== Data to examine
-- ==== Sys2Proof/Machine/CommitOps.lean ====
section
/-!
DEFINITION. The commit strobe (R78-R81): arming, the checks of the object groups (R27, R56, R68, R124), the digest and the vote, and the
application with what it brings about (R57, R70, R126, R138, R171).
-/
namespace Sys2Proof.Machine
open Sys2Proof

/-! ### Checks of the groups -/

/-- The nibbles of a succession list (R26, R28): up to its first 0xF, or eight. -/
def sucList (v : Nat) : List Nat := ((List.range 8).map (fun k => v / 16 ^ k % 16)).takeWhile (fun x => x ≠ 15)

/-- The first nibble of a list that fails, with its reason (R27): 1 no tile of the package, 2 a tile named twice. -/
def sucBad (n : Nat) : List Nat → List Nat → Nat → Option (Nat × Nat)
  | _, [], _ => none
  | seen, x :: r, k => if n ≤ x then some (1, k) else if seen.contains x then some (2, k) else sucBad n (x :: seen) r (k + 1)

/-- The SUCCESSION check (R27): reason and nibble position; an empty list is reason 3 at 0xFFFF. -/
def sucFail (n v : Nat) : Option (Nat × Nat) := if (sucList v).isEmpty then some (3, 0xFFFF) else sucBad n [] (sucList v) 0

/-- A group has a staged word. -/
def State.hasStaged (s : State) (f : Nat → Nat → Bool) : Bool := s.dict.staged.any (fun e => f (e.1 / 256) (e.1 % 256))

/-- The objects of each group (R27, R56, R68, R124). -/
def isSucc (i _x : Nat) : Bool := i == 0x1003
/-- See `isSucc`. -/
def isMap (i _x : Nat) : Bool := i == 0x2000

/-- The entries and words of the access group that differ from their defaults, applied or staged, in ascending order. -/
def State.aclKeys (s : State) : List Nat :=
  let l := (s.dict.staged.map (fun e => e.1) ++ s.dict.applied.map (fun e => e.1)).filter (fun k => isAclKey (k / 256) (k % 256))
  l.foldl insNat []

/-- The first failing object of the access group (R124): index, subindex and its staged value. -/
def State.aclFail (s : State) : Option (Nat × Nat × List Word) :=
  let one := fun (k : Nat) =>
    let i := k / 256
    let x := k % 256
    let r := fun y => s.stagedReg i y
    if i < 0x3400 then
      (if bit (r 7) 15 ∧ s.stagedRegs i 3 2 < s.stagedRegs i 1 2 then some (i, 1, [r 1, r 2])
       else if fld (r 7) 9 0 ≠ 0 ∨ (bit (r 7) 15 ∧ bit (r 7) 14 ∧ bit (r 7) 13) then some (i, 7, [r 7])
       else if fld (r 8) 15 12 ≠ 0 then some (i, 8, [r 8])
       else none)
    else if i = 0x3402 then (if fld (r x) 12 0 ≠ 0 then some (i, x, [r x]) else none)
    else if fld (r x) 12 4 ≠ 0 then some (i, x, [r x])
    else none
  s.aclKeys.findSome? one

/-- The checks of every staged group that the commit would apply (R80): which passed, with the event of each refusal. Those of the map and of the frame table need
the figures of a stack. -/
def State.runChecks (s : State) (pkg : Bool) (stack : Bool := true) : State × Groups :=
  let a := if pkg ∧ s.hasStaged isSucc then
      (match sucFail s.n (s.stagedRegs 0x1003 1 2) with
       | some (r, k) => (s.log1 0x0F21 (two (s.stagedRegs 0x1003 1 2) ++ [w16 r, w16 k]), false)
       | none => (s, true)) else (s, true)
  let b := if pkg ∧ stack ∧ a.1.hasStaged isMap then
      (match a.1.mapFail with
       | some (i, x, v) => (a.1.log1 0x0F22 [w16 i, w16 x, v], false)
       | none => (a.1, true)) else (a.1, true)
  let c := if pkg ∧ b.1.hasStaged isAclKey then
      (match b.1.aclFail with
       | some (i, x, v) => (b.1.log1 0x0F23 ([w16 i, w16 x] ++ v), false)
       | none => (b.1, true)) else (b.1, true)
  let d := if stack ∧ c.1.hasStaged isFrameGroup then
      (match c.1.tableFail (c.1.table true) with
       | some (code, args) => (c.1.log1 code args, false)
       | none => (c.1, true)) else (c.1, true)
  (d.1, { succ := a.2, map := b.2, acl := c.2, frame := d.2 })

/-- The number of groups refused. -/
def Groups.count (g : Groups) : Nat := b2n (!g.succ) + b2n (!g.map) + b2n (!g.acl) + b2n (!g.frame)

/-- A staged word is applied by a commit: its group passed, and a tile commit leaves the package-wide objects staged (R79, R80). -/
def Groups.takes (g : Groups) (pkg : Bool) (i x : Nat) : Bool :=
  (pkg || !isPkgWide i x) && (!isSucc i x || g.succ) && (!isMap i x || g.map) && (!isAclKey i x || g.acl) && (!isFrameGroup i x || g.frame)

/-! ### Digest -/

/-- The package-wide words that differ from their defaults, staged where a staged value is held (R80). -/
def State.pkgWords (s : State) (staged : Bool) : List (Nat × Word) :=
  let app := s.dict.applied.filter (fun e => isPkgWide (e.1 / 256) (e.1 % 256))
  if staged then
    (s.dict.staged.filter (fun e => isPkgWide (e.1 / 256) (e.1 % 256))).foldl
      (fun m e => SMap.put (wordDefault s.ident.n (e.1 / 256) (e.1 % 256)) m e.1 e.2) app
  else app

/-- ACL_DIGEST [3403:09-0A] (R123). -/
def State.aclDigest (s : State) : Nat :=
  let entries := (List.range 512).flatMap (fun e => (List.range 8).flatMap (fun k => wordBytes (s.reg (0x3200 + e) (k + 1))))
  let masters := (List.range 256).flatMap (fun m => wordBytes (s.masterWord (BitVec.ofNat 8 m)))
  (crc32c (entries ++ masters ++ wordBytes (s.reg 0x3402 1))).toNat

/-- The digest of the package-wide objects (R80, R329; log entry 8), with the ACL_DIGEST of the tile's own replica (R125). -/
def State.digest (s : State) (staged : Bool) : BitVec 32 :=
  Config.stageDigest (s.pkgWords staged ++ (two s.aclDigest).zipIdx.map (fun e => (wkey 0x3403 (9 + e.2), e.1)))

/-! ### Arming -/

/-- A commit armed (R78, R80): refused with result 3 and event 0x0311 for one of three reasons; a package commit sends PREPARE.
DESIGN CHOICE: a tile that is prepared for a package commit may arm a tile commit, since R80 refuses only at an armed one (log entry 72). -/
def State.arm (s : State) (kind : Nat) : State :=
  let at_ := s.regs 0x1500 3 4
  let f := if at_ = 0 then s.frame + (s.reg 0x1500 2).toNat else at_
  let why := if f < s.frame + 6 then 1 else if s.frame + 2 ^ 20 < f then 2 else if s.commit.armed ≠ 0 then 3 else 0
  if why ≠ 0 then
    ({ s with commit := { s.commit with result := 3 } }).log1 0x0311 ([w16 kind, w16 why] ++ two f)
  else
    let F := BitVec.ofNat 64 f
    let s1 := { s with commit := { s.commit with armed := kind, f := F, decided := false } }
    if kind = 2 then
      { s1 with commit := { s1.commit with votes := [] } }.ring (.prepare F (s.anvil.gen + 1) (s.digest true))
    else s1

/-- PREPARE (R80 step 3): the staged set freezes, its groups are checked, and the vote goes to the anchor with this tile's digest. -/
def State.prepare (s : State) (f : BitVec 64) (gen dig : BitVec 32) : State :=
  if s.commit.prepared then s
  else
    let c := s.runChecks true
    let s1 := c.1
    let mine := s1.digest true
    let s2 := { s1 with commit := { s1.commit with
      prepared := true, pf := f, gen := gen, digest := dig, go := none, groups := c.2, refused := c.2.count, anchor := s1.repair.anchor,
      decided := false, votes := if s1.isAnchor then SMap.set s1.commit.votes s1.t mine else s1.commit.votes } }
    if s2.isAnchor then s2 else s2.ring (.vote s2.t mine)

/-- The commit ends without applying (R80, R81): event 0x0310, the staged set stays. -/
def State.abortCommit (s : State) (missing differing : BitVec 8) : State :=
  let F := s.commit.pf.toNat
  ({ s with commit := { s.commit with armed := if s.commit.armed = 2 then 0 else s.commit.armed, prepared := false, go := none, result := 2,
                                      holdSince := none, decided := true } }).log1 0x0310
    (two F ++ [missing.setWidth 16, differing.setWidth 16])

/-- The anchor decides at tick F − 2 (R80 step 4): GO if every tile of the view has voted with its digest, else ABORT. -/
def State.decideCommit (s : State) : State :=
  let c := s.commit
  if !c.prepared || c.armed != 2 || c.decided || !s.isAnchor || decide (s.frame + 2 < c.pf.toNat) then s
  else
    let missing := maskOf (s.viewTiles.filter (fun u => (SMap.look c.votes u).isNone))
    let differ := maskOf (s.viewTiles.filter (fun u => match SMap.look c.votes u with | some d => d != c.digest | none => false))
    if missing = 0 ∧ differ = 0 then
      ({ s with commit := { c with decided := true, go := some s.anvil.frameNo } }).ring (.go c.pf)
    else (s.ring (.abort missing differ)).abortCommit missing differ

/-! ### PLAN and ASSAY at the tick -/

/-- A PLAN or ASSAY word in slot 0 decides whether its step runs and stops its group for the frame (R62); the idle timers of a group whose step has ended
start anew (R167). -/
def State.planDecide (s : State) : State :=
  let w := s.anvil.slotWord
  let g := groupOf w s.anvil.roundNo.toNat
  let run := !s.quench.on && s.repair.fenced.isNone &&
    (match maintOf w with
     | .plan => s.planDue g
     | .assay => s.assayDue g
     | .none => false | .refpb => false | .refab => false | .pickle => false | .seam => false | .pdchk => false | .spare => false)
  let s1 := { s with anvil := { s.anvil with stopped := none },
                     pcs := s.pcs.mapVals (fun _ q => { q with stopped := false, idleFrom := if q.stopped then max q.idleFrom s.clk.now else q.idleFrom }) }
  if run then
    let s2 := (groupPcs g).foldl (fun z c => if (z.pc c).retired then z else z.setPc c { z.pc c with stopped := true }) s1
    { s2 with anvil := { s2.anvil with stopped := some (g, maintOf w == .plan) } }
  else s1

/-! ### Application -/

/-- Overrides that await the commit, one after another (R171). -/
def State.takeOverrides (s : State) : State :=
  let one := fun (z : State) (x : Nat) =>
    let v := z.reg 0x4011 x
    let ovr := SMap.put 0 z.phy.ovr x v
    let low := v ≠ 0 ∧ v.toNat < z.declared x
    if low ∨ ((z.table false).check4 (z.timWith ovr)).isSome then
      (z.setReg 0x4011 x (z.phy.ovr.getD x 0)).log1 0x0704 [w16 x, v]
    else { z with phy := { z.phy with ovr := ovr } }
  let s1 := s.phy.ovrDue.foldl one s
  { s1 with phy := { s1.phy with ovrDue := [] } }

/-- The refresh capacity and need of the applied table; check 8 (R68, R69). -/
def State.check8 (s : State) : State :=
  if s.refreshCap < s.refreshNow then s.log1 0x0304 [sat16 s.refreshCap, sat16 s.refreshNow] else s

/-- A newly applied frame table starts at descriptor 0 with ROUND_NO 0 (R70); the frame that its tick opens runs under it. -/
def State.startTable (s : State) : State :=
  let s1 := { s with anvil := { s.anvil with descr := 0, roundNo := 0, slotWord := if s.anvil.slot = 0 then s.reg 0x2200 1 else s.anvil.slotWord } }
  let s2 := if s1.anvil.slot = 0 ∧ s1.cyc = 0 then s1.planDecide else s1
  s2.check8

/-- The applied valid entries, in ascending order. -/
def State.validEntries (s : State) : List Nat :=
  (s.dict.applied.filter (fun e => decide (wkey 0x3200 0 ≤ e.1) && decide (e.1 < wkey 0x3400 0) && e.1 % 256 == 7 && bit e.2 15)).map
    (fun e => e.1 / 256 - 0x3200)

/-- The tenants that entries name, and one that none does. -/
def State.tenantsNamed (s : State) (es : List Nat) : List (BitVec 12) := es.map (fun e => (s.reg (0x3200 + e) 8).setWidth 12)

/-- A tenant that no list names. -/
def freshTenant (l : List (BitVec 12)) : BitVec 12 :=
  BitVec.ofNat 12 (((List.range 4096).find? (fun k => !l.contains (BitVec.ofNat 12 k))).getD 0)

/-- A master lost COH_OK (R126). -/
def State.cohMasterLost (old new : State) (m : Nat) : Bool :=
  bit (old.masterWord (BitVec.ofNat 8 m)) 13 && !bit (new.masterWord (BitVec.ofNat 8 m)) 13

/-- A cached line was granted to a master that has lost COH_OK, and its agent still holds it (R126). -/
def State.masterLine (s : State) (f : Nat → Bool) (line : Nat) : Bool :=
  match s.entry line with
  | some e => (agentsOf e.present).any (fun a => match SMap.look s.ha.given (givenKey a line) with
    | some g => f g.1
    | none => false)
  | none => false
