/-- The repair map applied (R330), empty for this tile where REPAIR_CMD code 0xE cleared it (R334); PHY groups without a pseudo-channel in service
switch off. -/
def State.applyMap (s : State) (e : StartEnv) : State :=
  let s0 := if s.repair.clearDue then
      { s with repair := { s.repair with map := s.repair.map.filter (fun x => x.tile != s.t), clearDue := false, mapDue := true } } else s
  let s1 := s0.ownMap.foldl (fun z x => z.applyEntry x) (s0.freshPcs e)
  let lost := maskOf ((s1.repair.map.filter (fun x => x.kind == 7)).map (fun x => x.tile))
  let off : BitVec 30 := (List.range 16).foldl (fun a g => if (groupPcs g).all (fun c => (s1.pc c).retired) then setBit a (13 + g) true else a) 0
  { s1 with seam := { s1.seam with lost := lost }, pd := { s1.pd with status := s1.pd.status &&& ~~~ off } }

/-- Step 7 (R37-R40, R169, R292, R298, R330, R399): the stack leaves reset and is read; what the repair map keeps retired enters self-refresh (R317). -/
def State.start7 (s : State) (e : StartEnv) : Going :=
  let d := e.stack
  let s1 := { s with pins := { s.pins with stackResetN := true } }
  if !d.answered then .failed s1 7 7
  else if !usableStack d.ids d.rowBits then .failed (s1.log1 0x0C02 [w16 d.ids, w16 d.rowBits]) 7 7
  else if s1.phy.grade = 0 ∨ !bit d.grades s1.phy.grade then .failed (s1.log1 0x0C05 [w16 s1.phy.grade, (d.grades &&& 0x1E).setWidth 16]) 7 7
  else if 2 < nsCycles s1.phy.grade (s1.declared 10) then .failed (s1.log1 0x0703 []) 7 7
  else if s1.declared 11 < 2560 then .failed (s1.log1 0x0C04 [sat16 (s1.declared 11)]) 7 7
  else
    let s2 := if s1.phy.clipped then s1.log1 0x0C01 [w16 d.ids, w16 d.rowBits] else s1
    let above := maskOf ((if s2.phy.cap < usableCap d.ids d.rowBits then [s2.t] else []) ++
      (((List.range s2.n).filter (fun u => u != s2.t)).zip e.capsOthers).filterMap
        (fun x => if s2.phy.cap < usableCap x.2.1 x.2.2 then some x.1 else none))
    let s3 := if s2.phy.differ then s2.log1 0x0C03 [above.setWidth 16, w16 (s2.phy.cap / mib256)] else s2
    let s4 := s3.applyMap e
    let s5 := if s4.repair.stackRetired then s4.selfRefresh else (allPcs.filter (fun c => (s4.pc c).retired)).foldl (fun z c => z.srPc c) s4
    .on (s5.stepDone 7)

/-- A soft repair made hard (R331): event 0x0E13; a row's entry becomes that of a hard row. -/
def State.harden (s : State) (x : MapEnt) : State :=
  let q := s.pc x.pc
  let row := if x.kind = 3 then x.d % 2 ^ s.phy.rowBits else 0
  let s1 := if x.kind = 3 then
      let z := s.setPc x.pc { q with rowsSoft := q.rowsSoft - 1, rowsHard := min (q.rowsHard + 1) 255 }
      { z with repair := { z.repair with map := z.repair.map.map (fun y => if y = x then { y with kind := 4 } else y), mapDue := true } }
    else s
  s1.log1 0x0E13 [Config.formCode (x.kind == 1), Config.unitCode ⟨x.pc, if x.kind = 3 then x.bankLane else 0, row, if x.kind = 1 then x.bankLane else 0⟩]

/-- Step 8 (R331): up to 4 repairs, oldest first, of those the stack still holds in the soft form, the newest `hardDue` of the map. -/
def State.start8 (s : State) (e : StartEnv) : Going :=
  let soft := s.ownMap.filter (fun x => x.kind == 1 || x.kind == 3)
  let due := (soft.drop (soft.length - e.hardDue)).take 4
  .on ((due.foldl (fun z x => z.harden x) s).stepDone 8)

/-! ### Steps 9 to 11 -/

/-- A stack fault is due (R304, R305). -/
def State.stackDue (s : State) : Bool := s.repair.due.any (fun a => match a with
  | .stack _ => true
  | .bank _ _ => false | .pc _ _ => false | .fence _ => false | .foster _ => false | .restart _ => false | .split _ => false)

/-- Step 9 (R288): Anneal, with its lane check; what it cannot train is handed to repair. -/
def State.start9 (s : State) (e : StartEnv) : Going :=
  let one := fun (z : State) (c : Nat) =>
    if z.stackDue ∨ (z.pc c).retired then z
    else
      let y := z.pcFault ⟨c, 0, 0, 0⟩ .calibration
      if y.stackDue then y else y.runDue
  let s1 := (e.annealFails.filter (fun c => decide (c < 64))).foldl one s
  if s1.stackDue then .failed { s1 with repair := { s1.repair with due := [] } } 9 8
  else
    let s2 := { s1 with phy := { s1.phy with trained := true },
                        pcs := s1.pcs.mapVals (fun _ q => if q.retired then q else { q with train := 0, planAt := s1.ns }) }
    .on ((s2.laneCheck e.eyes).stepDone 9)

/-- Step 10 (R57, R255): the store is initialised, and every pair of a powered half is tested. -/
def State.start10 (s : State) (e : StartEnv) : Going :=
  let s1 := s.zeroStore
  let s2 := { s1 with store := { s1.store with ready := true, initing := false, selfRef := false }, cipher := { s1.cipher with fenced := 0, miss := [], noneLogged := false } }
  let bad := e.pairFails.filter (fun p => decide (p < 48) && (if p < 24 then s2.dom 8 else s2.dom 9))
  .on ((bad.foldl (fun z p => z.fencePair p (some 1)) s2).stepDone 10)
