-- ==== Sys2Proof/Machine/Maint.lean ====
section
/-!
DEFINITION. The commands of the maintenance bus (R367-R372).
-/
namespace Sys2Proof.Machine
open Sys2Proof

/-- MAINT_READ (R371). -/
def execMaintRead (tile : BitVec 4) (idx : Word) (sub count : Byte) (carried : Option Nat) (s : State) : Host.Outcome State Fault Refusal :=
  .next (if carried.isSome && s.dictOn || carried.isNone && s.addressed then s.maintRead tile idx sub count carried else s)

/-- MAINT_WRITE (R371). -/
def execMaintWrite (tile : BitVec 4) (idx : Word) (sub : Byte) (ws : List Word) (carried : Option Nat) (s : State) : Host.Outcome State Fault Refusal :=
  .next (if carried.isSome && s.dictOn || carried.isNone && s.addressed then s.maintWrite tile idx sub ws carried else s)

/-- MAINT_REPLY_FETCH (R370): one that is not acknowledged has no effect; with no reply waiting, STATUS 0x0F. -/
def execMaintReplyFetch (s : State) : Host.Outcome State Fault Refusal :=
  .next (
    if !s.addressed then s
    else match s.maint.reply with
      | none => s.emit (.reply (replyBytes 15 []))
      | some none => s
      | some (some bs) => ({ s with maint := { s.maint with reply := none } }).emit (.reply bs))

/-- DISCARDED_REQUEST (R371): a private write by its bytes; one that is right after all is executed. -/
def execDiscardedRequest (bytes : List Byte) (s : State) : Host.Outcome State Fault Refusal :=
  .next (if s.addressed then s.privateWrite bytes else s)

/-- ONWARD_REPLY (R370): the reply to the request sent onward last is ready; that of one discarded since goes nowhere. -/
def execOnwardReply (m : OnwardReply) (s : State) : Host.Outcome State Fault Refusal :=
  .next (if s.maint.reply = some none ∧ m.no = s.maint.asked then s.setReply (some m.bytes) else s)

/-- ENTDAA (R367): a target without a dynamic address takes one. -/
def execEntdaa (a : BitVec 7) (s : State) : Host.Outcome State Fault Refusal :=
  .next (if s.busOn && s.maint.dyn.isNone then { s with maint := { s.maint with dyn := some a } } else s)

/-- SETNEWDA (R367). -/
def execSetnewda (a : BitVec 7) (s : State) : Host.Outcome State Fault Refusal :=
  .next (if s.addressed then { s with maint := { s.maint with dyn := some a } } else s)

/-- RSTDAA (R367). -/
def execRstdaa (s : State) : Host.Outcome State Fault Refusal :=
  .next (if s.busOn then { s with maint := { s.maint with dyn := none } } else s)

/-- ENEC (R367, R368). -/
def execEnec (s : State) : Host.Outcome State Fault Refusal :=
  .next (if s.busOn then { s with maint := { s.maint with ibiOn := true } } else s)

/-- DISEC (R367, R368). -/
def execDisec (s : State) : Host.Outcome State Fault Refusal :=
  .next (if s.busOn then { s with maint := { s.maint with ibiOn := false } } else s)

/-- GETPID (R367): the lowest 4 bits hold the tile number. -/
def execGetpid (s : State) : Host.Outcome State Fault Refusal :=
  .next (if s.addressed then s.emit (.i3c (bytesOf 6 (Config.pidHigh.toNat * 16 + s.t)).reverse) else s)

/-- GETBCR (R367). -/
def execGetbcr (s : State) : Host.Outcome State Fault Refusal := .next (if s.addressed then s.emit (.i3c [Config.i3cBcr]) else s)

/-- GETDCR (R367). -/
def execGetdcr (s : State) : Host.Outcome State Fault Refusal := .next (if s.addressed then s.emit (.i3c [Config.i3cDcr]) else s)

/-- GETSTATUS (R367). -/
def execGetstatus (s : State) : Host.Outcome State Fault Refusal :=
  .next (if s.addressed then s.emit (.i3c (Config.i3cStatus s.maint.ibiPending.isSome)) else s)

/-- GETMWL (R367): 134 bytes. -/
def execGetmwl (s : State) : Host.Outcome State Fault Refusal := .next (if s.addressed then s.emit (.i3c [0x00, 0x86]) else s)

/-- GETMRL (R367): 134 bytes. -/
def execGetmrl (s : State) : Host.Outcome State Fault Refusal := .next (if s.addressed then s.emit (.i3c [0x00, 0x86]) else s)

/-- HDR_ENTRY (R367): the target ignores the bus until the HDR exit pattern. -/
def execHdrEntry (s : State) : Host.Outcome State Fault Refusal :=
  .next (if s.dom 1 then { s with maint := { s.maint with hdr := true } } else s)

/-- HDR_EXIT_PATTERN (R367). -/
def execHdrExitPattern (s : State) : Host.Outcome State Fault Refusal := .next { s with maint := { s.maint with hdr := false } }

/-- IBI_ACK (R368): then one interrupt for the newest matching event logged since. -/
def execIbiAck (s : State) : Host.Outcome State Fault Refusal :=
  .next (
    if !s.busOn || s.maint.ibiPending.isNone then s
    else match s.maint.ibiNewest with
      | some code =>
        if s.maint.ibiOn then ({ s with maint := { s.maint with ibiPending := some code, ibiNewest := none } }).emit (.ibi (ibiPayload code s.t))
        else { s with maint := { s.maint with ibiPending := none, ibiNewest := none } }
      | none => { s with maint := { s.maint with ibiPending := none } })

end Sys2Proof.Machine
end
====
# Problem
Looking at the data above, say how many lines contain "setPc", and give no other words.

# Answer section
2